The senior management of LFRS should hang their heads in shame and ponder their position particularly when they well know what they are doing and where the simple solution lies.

The LFRS has become an employer who lacks common humanity and any sense of decency where the human spirit is concerned. They do not know the meaning or spirit of pastoral care; they are lackadaisical lawless administrators; they have a bullying autocratic dictatorship style which will brook no challenge however legitimate.

Their only concern is not for the people of Lancashire, where we are told in letters writ large that ‘People Matter’ who they are supposed to serve, or for the magnificent Firefighters who daily risk their lives for the community but are simply consumed with their own self-importance and personal financial greed with only an eye for their next promotion and the personal bonuses which they set for themselves.

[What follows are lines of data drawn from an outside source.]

-- ==== Sys2Proof/Tests/Slice0.lean ====
section
/-! SUPPORT. Tests. The words and the results are the vectors of spec/95_test_vectors.md, or written out by hand from
the formats of spec/30_encoding.md where a comment says so. -/

namespace Sys2Proof.Machine

/-- The state with bytes stored from `a` on. -/
def State.putBytes (s : State) (a : Word) (bs : List Byte) : State := { s with mem := writeBytes s.mem a bs }

/-- The state with the eight bytes of the vectors at 0x2000. -/
def State.withSample (s : State) : State := s.putBytes 0x2000 [0x78, 0x56, 0x34, 0x12, 0x80, 0xFF, 0x7F, 0x01]

/-- The state with `PSW.BE` = 1 and the other fields 0. -/
def State.withBe (s : State) : State := s.setPsw ⟨true, false, false, false⟩

/-- The state with `DIVS_ROUND` = trunc. -/
def State.withTrunc (s : State) : State := { s with params := { s.params with divsRound := .trunc } }

/-- The state with the sets of the vectors: `SRIDX_SET` = {5, 6}, `SR_PLAIN` = {5}, and `USReg[9]` an opaque entry. -/
def State.withSets (s : State) : State :=
  { s with params := { s.params with sridxSet := [⟨5, 6⟩], srPlain := [⟨5, 5⟩], usrPlain := [⟨9, 9⟩] } }

/-- The state with `TRAP_OPERANDS` fixed as in R253. -/
def State.withTrapOperands (s : State) : State := { s with params := { s.params with trapOperands := .fixed } }

/-- The state with other `ND` and `SV_BITS`. -/
def State.withSizes (s : State) (nd svBits : Nat) : State :=
  { s with params := { s.params with nd := nd, svBits := svBits } }

/-- The state with no PSW layout supplied. -/
def State.withoutPswBits (s : State) : State := { s with params := { s.params with pswBits := none } }

/-- The state with another launch map. -/
def State.withRegions (s : State) (rs : List Region) : State := { s with params := { s.params with regions := rs } }

/-- The state with another `TRANSLATE`. -/
def State.withTranslation (s : State) (ts : List TransPoint) : State :=
  { s with params := { s.params with translation := ts } }

/-- The state with a program at the assembly level. -/
def State.withItems (s : State) (items : List ProgramItem) : State :=
  { s with params := { s.params with program := .assembly items } }

end Sys2Proof.Machine

namespace Sys2Proof.Tests

open Sys2Proof.Machine

/-- The state after reset with the registers listed written. -/
def start (regs : List (RegIdx × Word)) : State := regs.foldl (fun s p => s.setReg p.1 p.2) State.reset

def hasReg (r : RegIdx) (v : Word) (t : State) : Bool := decide (t.reg r = v)

def hasD (k : Nat) (v : DWord) (t : State) : Bool := decide (t.dreg k = v)

def hasSr (k : SrIdx) (v : Word) (t : State) : Bool := decide (t.sysReg k = v)

def hasUsr (k : UsrIdx) (v : Word) (t : State) : Bool := decide (t.usrEntry k = v)

def hasBytes (a : Word) (bs : List Byte) (t : State) : Bool := decide (readBytes t.mem a bs.length = bs)

def hasPsw (p : Psw) (t : State) : Bool := decide (t.psw = p)

/-- The instruction completes at `pc`, and the checks hold of the next state. -/
def goes (i : Instr) (s : State) (pc : Word) (checks : List (State → Bool)) : Bool :=
  match exec i s with
  | .next t => decide (t.pc = pc) && checks.all (· t)
  | _ => false

/-- The instruction completes at 0x1004, the address after that of `start`. -/
def runs (i : Instr) (s : State) (checks : List (State → Bool)) : Bool := goes i s 0x1004 checks

def faults (i : Instr) (s : State) (f : Fault) : Bool :=
  match exec i s with
  | .fault g => decide (g = f)
  | _ => false

def refuses (i : Instr) (s : State) (r : Refusal) : Bool :=
  match exec i s with
  | .refused q => decide (q = r)
  | _ => false

/-- The step completes at `pc`, and the checks hold of the next state. -/
def stepGoes (s : State) (pc : Word) (checks : List (State → Bool)) : Bool :=
  match step s with
  | .next t => decide (t.pc = pc) && checks.all (· t)
  | _ => false

def stepFaults (s : State) (f : Fault) : Bool :=
  match step s with
  | .fault g => decide (g = f)
  | _ => false

/-- Each word decodes to the instruction beside it, which encodes to the word. -/
def wordsAre (l : List (Word × Instr)) : Bool :=
  l.all fun e => decide (decodeWord e.1 = .ok e.2) && decide (e.2.word launchParams = some e.1)

/-! ### Ill-formed instructions -/

theorem test_wellFormed_sr :
    let p := { launchParams with sridxSet := [⟨5, 6⟩] }
    Instr.wellFormed p (.mfsr 3 7) = false ∧ Instr.wellFormed p (.mtsr 3 4) = false ∧
      Instr.wellFormed p (.mfsr 3 6) = true ∧ Instr.wellFormed p (.mtsr 3 5) = true := by
  decide

theorem test_wellFormed_usr :
    Instr.wellFormed launchParams (.mfusr 0 4) = false ∧ Instr.wellFormed launchParams (.mtusr 0 1023) = false ∧
      Instr.wellFormed launchParams (.mfusr 0 3) = true ∧ Instr.wellFormed launchParams (.mtusr 0 0) = true := by
  decide

/-- `sv` has `SV_BITS` bits: 2 at reset, or another number (R5, R87). -/
theorem test_wellFormed_sv :
    Instr.wellFormed launchParams (.lw 0 1 2 4) = false ∧ Instr.wellFormed launchParams (.sbBi 0 1 2 3) = true ∧
      Instr.wellFormed { launchParams with svBits := 1 } (.sh 0 1 2 2) = false ∧
      Instr.wellFormed { launchParams with svBits := 3 } (.lhsBi 0 1 2 7) = true := by
  decide

/-- A d register is one of the `ND`: 2 at reset, or another number (R5, R34, R88). -/
theorem test_wellFormed_d :
    Instr.wellFormed launchParams (.mult64 2 0 0) = false ∧ Instr.wellFormed launchParams (.divs 1 0 0) = true ∧
      Instr.wellFormed { launchParams with nd := 1 } (.madd32 1 0 0) = false ∧
      Instr.wellFormed { launchParams with nd := 3 } (.div 2 0 0) = true := by
  decide

/-- An ill-formed instruction runs nowhere: it is `NotAnInstruction` with its word, where it has one (R100, R110, R230). -/
theorem test_ill_formed_stops :
    (faults (.mfsr 3 7) (start [] |>.withSets) (.notAnInstruction 0x1000 (some 0x64301C02)) &&
    faults (.mtusr 3 4) (start []) (.notAnInstruction 0x1000 (some 0x42301021)) &&
    faults (.lwBi 1 1 1 4) (start []) (.notAnInstruction 0x1000 none) &&
    faults (.div 2 0 0) (start []) (.notAnInstruction 0x1000 none) &&
    faults (.lwBi 1 1 1 3) (start [] |>.withSizes 2 1) (.notAnInstruction 0x1000 (some 0x38108706)) &&
    faults (.div 1 0 0) (start [] |>.withSizes 1 2) (.notAnInstruction 0x1000 (some 0x4220002F)) &&
    faults (.mtusr 3 4) (start [] |>.withItems []) (.notAnInstruction 0x1000 none)) = true := by
  decide

/-- Under larger `ND` and `SV_BITS` the larger operands run, and a half of a d register past the `ND`-th is no selector. -/
theorem test_larger_sizes :
    (runs (.mult64 2 1 1) (start [(1, 3)] |>.withSizes 3 2) [hasD 2 9, hasD 0 0, hasD 1 0] &&
    runs (.lbBi 2 1 3 7) (start [(1, 0x2000), (3, 1)] |>.withSizes 2 3) [hasReg 1 0x2080, hasReg 2 0] &&
    runs (.mfusr 0 1) (start [] |>.withSizes 1 2) [hasReg 0 0] &&
    faults (.mfusr 0 2) (start [] |>.withSizes 1 2) (.notAnInstruction 0x1000 (some 0x42000820))) = true := by
  decide

/-- `Unmodelled` carries the mnemonic (R281), at `PSW_INDEX` without a layout too (R111). -/
theorem test_unmodelled_mnemonic :
    (refuses (.mfsr 3 0x080) (start [] |>.withoutPswBits) (.unmodelled .mfsrPsw) &&
    refuses (.mtsr 3 0x080) (start [] |>.withoutPswBits) (.unmodelled .mtsrPsw)) = true ∧
      UnmodelledCase.mfsrPsw.mnemonic = "mfsr" ∧ UnmodelledCase.mtsrPsw.mnemonic = "mtsr" := by
  decide

/-! ### Decoding. Words with all-ones operands are written out from R91 to R99; the others are the vectors'. -/

theorem test_decode_system_registers : wordsAre [(0x64301402, .mfsr 3 5), (0x64301802, .mfsr 3 6),
    (0x64301403, .mtsr 3 5), (0x65FFFC02, .mfsr 31 1023), (0x65FFFC03, .mtsr 31 1023)] = true := by decide

theorem test_decode_load_store_immediate : wordsAre [(0x04008000, .lwi 0 1 0), (0x0400FFFF, .lwi 0 1 (-1)),
    (0x02008002, .lhi 0 1 2), (0x02008000, .lhi 0 1 0), (0x22008002, .lhsi 0 1 2), (0x00008004, .lbi 0 1 4),
    (0x00008008, .lbi 0 1 8), (0x20008004, .lbsi 0 1 4), (0x14208001, .swi 2 1 1), (0x12208001, .shi 2 1 1),
    (0x1020FFFF, .sbi 2 1 (-1)), (0x0C008001, .lwiBi 0 1 1), (0x0C00FFFE, .lwiBi 0 1 (-2)),
    (0x0A008001, .lhiBi 0 1 1), (0x2A00FFFF, .lhsiBi 0 1 (-1)), (0x08008001, .lbiBi 0 1 1),
    (0x28008003, .lbsiBi 0 1 3), (0x1C208001, .swiBi 2 1 1), (0x1C108001, .swiBi 1 1 1),
    (0x1A20FFFF, .shiBi 2 1 (-1)), (0x1A208001, .shiBi 2 1 1), (0x1820C000, .sbiBi 2 1 (-16384))] = true := by decide

theorem test_decode_load_store_register : wordsAre [(0x38008E02, .lw 0 1 3 2), (0x38308E02, .lw 3 1 3 2),
    (0x38008D01, .lh 0 1 3 1), (0x38008E11, .lhs 0 1 3 2), (0x38008C00, .lb 0 1 3 0), (0x38008F00, .lb 0 1 3 3),
    (0x38008E10, .lbs 0 1 3 2), (0x38208E0A, .sw 2 1 3 2), (0x38208D09, .sh 2 1 3 1), (0x38208C08, .sb 2 1 3 0),
    (0x38008E06, .lwBi 0 1 3 2), (0x38108C06, .lwBi 1 1 3 0), (0x38008D05, .lhBi 0 1 3 1),
    (0x38008C15, .lhsBi 0 1 3 0), (0x38008F04, .lbBi 0 1 3 3), (0x38008C14, .lbsBi 0 1 3 0),
    (0x38208E0E, .swBi 2 1 3 2), (0x38308E0E, .swBi 3 1 3 2), (0x3820840D, .shBi 2 1 1 0),
    (0x38208D0C, .sbBi 2 1 3 1), (0x39FFFF15, .lhsBi 31 31 31 3)] = true := by decide

theorem test_decode_jumps : wordsAre [(0x48000008, .j 8), (0x48FFFFFC, .j (-4)), (0x49000100, .jal 256),
    (0x4A001400, .jr 5), (0x4A007820, .ret 30), (0x4A701401, .jral 7 5), (0x4A501401, .jral 5 5),
    (0x4BF07C01, .jral 31 31)] = true := by decide

theorem test_decode_branches : wordsAre [(0x4C110006, .beq 1 2 6), (0x4C10A000, .beq 1 1 (-8192)),
    (0x4C115FFF, .bne 1 2 8191), (0x4C117FFE, .bne 1 2 (-2)), (0x4E12FFFE, .beqz 1 (-2)), (0x4E120004, .beqz 1 4),
    (0x4E137FFF, .bnez 1 32767), (0x4E138000, .bnez 1 (-32768)), (0x4E140004, .bgez 1 4), (0x4E150004, .bltz 1 4),
    (0x4E160004, .bgtz 1 4), (0x4E170004, .blez 1 4), (0x4E1C0040, .bgezal 1 64), (0x4FEC0004, .bgezal 30 4),
    (0x4E1DFFC0, .bltzal 1 (-64))] = true := by decide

Corruption is the LFRS in any common man’s eyes.

This LFRS bears no relation to the once proud Lancashire County Fire Brigade I joined and loved. The Brigade that was considered to be at the pinnacle of the British Fire Service, a Brigade that could be relied upon to do its utmost for the people it served and the people it employed.

It is an understatement for me to declare that I feel that LFRS; the CFA; the LCC and their publicly elected politicians have all behaved shamelessly in this matter.